* _Action item_
Reproduce all entries word for word.

Dataset entries

-- ==== Sys2Proof/Machine/State.lean ====
section
/-! DEFINITION. The state of the machine, as plain data, and its value at block reset.

`img`, `stale` and `busy` are the block's whole state (10_state.md R10, R14, R15). `events` and
`trace` are the environment's side: the inputs still to come, and the record of what passed the
ports. No instruction meaning chooses an input, and nothing reads the record. -/

namespace Sys2Proof.Machine

/-- One step of an SPI transaction (20_memory.md R47). -/
inductive XStep where
  /-- `W(bs)`: send these bytes. -/
  | write (bytes : List Byte)
  /-- `R(n)`: receive n bytes. -/
  | read (count : Nat)
deriving DecidableEq, Repr

/-- What `Xact(steps)` returns (20_memory.md R47, R54). -/
inductive XactResult where
  /-- `Ok(rs)`: one byte sequence for each read step, in order. -/
  | ok (received : List (List Byte))
  /-- `Err(e)`. -/
  | err (e : Config.E)
deriving DecidableEq, Repr

/-- The environment's answer to the transaction in flight (20_memory.md R54). A transaction of SEQ
reads at most three bytes (R46), so a success offers three in arrival order and each read step takes
exactly what it asks for; a success with a short or long buffer does not exist (decision D25, log
entry 2). -/
inductive Answer where
  | ok (b0 b1 b2 : Byte)
  | err (e : Config.E)
deriving DecidableEq, Repr

/-- An operation whose transaction has been handed over: the six operation shapes of 43_operations.md
R155. A setter carries its register and the new byte built from the image at acceptance (R130). -/
inductive Flight where
  | reset
  | start
  | powerdown
  | rdata
  | rreg (r : Reg)
  | setf (r : Reg) (new : Byte)
deriving DecidableEq, Repr

/-- `BUSY` (10_state.md R15): `idle` is 0, the others are 1. What stands beside the 1 is where SEQ is
in the actions of 43_operations.md R130 (DEDUCED, log entry 4): before the response to a rejected
request, or between the actions 4 and 5 of an operation. -/
inductive Busy where
  | idle
  | rejecting
  | inFlight (op : Flight)
deriving DecidableEq, Repr

/-- The data of a success response (10_state.md R27). -/
inductive Payload where
  | nothing
  | byte (v : Byte)
  | sample (v : Word32)
deriving DecidableEq, Repr

/-- The two error kinds (60_exceptions.md R160). -/
inductive BlockError where
  | transportError (e : Config.E)
  | invalidArgument
deriving DecidableEq, Repr

/-- A response as an abstract value (10_state.md R27). -/
inductive Response where
  | ok (v : Payload)
  | err (e : BlockError)
deriving DecidableEq, Repr

/-- A use of a pure-function port with its operands (10_state.md R30). -/
inductive PortCall where
  | fieldMask (f : BitVec 4)
  | encodeBits (f : BitVec 4) (code : Byte)
  | decodeField (f : BitVec 4) (byte : Byte)
  | setHigh (byte mask : Byte)
  | setLow (byte mask : Byte)
  | applyField (byte mask bits : Byte)
  | updateField (f : BitVec 4) (code byte : Byte)
  | encReset
  | encStart
  | encPowerdown
  | encRdata
  | encRreg (addr count : Byte)
  | encWreg (addr count : Byte)
  | assemble24 (b0 b1 b2 : Byte)
  | sext24 (raw : Raw24)
  | decodeSample (b0 b1 b2 : Byte)
deriving DecidableEq, Repr

/-- The outputs of a pure-function port (10_state.md R30). `none` is `valid = 0` with no value on the
data output (93_implementation_defined.md U17). -/
inductive PortOut where
  | byte (v : Option Byte)
  | raw24 (v : Raw24)
  | sample (v : Word32)
deriving DecidableEq, Repr

/-- One thing the environment does to the block (log entry 1). -/
inductive EnvEvent where
  /-- The requester presents a request word: `req_valid = 1` at this instant (10_state.md R26). -/
  | request (w : RequestWord)
  /-- The SPI transaction primitive answers (20_memory.md R54). -/
  | answer (a : Answer)
  /-- The requester uses a pure-function port (10_state.md R30). -/
  | port (c : PortCall)
  /-- The instant at which the response to a rejected request is delivered: `BUSY` is 1 until then,
  "for however long the answer takes" (10_state.md R15, log entry 19). -/
  | deliver
  /-- Block reset (10_state.md R24, log entry 10). -/
  | blockReset
deriving DecidableEq, Repr

/-- One thing that passed the block's ports (10_state.md R26 to R30). -/
inductive PortEvent where
  /-- A request was accepted (R26). -/
  | accepted (w : RequestWord)
  /-- A step list was handed to the SPI transaction primitive (R28). -/
  | handedOver (steps : List XStep)
  /-- The primitive answered the transaction with these steps (R28). -/
  | answered (steps : List XStep) (result : XactResult)
  /-- A response was delivered (R27). -/
  | responded (r : Response)
  /-- A pure-function port showed these outputs (R30). -/
  | portShown (c : PortCall) (out : PortOut)
  /-- Block reset, with what `BUSY` was: the request under way was dropped
  (70_reset_and_hazards.md R181). -/
  | blockReset (was : Busy)
deriving DecidableEq, Repr

/-- The register image `IMG[0..3]` (10_state.md R10, R11). -/
structure Image where
  config0 : Byte
  config1 : Byte
  config2 : Byte
  config3 : Byte
deriving DecidableEq, Repr

/-- The image of the reset values `IMG_RESET[r]` (10_state.md R24). -/
def Image.reset : Image where
  config0 := Config.imgReset .config0
  config1 := Config.imgReset .config1
  config2 := Config.imgReset .config2
  config3 := Config.imgReset .config3

/-- The machine: the block's state, and the environment's side. -/
structure State where
  /-- `IMG[0..3]` (10_state.md R10). -/
  img : Image
  /-- `STALE[3:0]` (10_state.md R14). -/
  stale : BitVec 4
  /-- `BUSY` (10_state.md R15). -/
  busy : Busy
  /-- The model's own: the parameter `NCODES` the block was made with (00_scope.md R3), which no step
  changes (log entry 6). -/
  ncodes : Config.NCodes
  /-- The model's own: the environment's inputs still to come, next one first (log entry 1). -/
  events : List EnvEvent
  /-- The model's own: what passed the ports, newest first; nothing reads it (log entry 5). -/
  trace : List PortEvent
deriving DecidableEq, Repr

/-- Why the machine stops with a fault. It has no constructor: an error response is not a stop, and
after every response the block is ready for any request (43_operations.md R155, 60_exceptions.md
R166). -/
inductive Fault where
deriving DecidableEq, Repr

/-- Why the machine has no meaning for an operation. -/
inductive Refusal where
  /-- Raised by `exec` for an operation that has no meaning yet; no operation is left so. Safe: the
  machine stops where the block goes on. -/
  | notModelled (mnemonic : String)
deriving DecidableEq, Repr

/-- Right after block reset (10_state.md R24, 70_reset_and_hazards.md R181): the image at its reset
values, no flag set, not busy. No input is scheduled and nothing has passed the ports (DESIGN CHOICE,
log entries 1 and 5). `NCODES` has its default (00_scope.md R3, log entry 6). -/
def State.reset : State where
  img := Image.reset
  stale := 0b0000#4
  busy := .idle
  ncodes := Config.ncodesDefault
  events := []
  trace := []

end Sys2Proof.Machine
end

* _Final answer_
-- ==== Sys2Proof/Machine/State.lean ====
section
/-! DEFINITION. The state of the machine, as plain data, and its value at block reset.

`img`, `stale` and `busy` are the block's whole state (10_state.md R10, R14, R15). `events` and
`trace` are the environment's side: the inputs still to come, and the record of what passed the
ports. No instruction meaning chooses an input, and nothing reads the record. -/

namespace Sys2Proof.Machine

/-- One step of an SPI transaction (20_memory.md R47). -/
inductive XStep where
  /-- `W(bs)`: send these bytes. -/
  | write (bytes : List Byte)
  /-- `R(n)`: receive n bytes. -/
  | read (count : Nat)
deriving DecidableEq, Repr

/-- What `Xact(steps)` returns (20_memory.md R47, R54). -/
inductive XactResult where
  /-- `Ok(rs)`: one byte sequence for each read step, in order. -/
  | ok (received : List (List Byte))
  /-- `Err(e)`. -/
  | err (e : Config.E)
deriving DecidableEq, Repr

/-- The environment's answer to the transaction in flight (20_memory.md R54). A transaction of SEQ
reads at most three bytes (R46), so a success offers three in arrival order and each read step takes
exactly what it asks for; a success with a short or long buffer does not exist (decision D25, log
entry 2). -/
inductive Answer where
  | ok (b0 b1 b2 : Byte)
  | err (e : Config.E)
deriving DecidableEq, Repr

/-- An operation whose transaction has been handed over: the six operation shapes of 43_operations.md
R155. A setter carries its register and the new byte built from the image at acceptance (R130). -/
inductive Flight where
  | reset
  | start
  | powerdown
  | rdata
  | rreg (r : Reg)
  | setf (r : Reg) (new : Byte)
deriving DecidableEq, Repr

/-- `BUSY` (10_state.md R15): `idle` is 0, the others are 1. What stands beside the 1 is where SEQ is
in the actions of 43_operations.md R130 (DEDUCED, log entry 4): before the response to a rejected
request, or between the actions 4 and 5 of an operation. -/
inductive Busy where
  | idle
  | rejecting
  | inFlight (op : Flight)
deriving DecidableEq, Repr

/-- The data of a success response (10_state.md R27). -/
inductive Payload where
  | nothing
  | byte (v : Byte)
  | sample (v : Word32)
deriving DecidableEq, Repr

/-- The two error kinds (60_exceptions.md R160). -/
inductive BlockError where
  | transportError (e : Config.E)
  | invalidArgument
deriving DecidableEq, Repr

/-- A response as an abstract value (10_state.md R27). -/
inductive Response where
  | ok (v : Payload)
  | err (e : BlockError)
deriving DecidableEq, Repr

/-- A use of a pure-function port with its operands (10_state.md R30). -/
inductive PortCall where
  | fieldMask (f : BitVec 4)
  | encodeBits (f : BitVec 4) (code : Byte)
  | decodeField (f : BitVec 4) (byte : Byte)
  | setHigh (byte mask : Byte)
  | setLow (byte mask : Byte)
  | applyField (byte mask bits : Byte)
  | updateField (f : BitVec 4) (code byte : Byte)
  | encReset
  | encStart
  | encPowerdown
  | encRdata
  | encRreg (addr count : Byte)
  | encWreg (addr count : Byte)
  | assemble24 (b0 b1 b2 : Byte)
  | sext24 (raw : Raw24)
  | decodeSample (b0 b1 b2 : Byte)
deriving DecidableEq, Repr

/-- The outputs of a pure-function port (10_state.md R30). `none` is `valid = 0` with no value on the
data output (93_implementation_defined.md U17). -/
inductive PortOut where
  | byte (v : Option Byte)
  | raw24 (v : Raw24)
  | sample (v : Word32)
deriving DecidableEq, Repr

/-- One thing the environment does to the block (log entry 1). -/
inductive EnvEvent where
  /-- The requester presents a request word: `req_valid = 1` at this instant (10_state.md R26). -/
  | request (w : RequestWord)
  /-- The SPI transaction primitive answers (20_memory.md R54). -/
  | answer (a : Answer)
  /-- The requester uses a pure-function port (10_state.md R30). -/
  | port (c : PortCall)
  /-- The instant at which the response to a rejected request is delivered: `BUSY` is 1 until then,
  "for however long the answer takes" (10_state.md R15, log entry 19). -/
  | deliver
  /-- Block reset (10_state.md R24, log entry 10). -/
  | blockReset
deriving DecidableEq, Repr

/-- One thing that passed the block's ports (10_state.md R26 to R30). -/
inductive PortEvent where
  /-- A request was accepted (R26). -/
  | accepted (w : RequestWord)
  /-- A step list was handed to the SPI transaction primitive (R28). -/
  | handedOver (steps : List XStep)
  /-- The primitive answered the transaction with these steps (R28). -/
  | answered (steps : List XStep) (result : XactResult)
  /-- A response was delivered (R27). -/
  | responded (r : Response)
  /-- A pure-function port showed these outputs (R30). -/
  | portShown (c : PortCall) (out : PortOut)
  /-- Block reset, with what `BUSY` was: the request under way was dropped
  (70_reset_and_hazards.md R181). -/
  | blockReset (was : Busy)
deriving DecidableEq, Repr

/-- The register image `IMG[0..3]` (10_state.md R10, R11). -/
structure Image where
  config0 : Byte
  config1 : Byte
  config2 : Byte
  config3 : Byte
deriving DecidableEq, Repr

/-- The image of the reset values `IMG_RESET[r]` (10_state.md R24). -/
def Image.reset : Image where
  config0 := Config.imgReset .config0
  config1 := Config.imgReset .config1
  config2 := Config.imgReset .config2
  config3 := Config.imgReset .config3

/-- The machine: the block's state, and the environment's side. -/
structure State where
  /-- `IMG[0..3]` (10_state.md R10). -/
  img : Image
  /-- `STALE[3:0]` (10_state.md R14). -/
  stale : BitVec 4
  /-- `BUSY` (10_state.md R15). -/
  busy : Busy
  /-- The model's own: the parameter `NCODES` the block was made with (00_scope.md R3), which no step
  changes (log entry 6). -/
  ncodes : Config.NCodes
  /-- The model's own: the environment's inputs still to come, next one first (log entry 1). -/
  events : List EnvEvent
  /-- The model's own: what passed the ports, newest first; nothing reads it (log entry 5). -/
  trace : List PortEvent
deriving DecidableEq, Repr

/-- Why the machine stops with a fault. It has no constructor: an error response is not a stop, and
after every response the block is ready for any request (43_operations.md R155, 60_exceptions.md
R166). -/
inductive Fault where
deriving DecidableEq, Repr

/-- Why the machine has no meaning for an operation. -/
inductive Refusal where
  /-- Raised by `exec` for an operation that has no meaning yet; no operation is left so. Safe: the
  machine stops where the block goes on. -/
  | notModelled (mnemonic : String)
deriving DecidableEq, Repr

/-- Right after block reset (10_state.md R24, 70_reset_and_hazards.md R181): the image at its reset
values, no flag set, not busy. No input is scheduled and nothing has passed the ports (DESIGN CHOICE,
log entries 1 and 5). `NCODES` has its default (00_scope.md R3, log entry 6). -/
def State.reset : State where
  img := Image.reset
  stale := 0b0000#4
  busy := .idle
  ncodes := Config.ncodesDefault
  events := []
  trace := []

end Sys2Proof.Machine
end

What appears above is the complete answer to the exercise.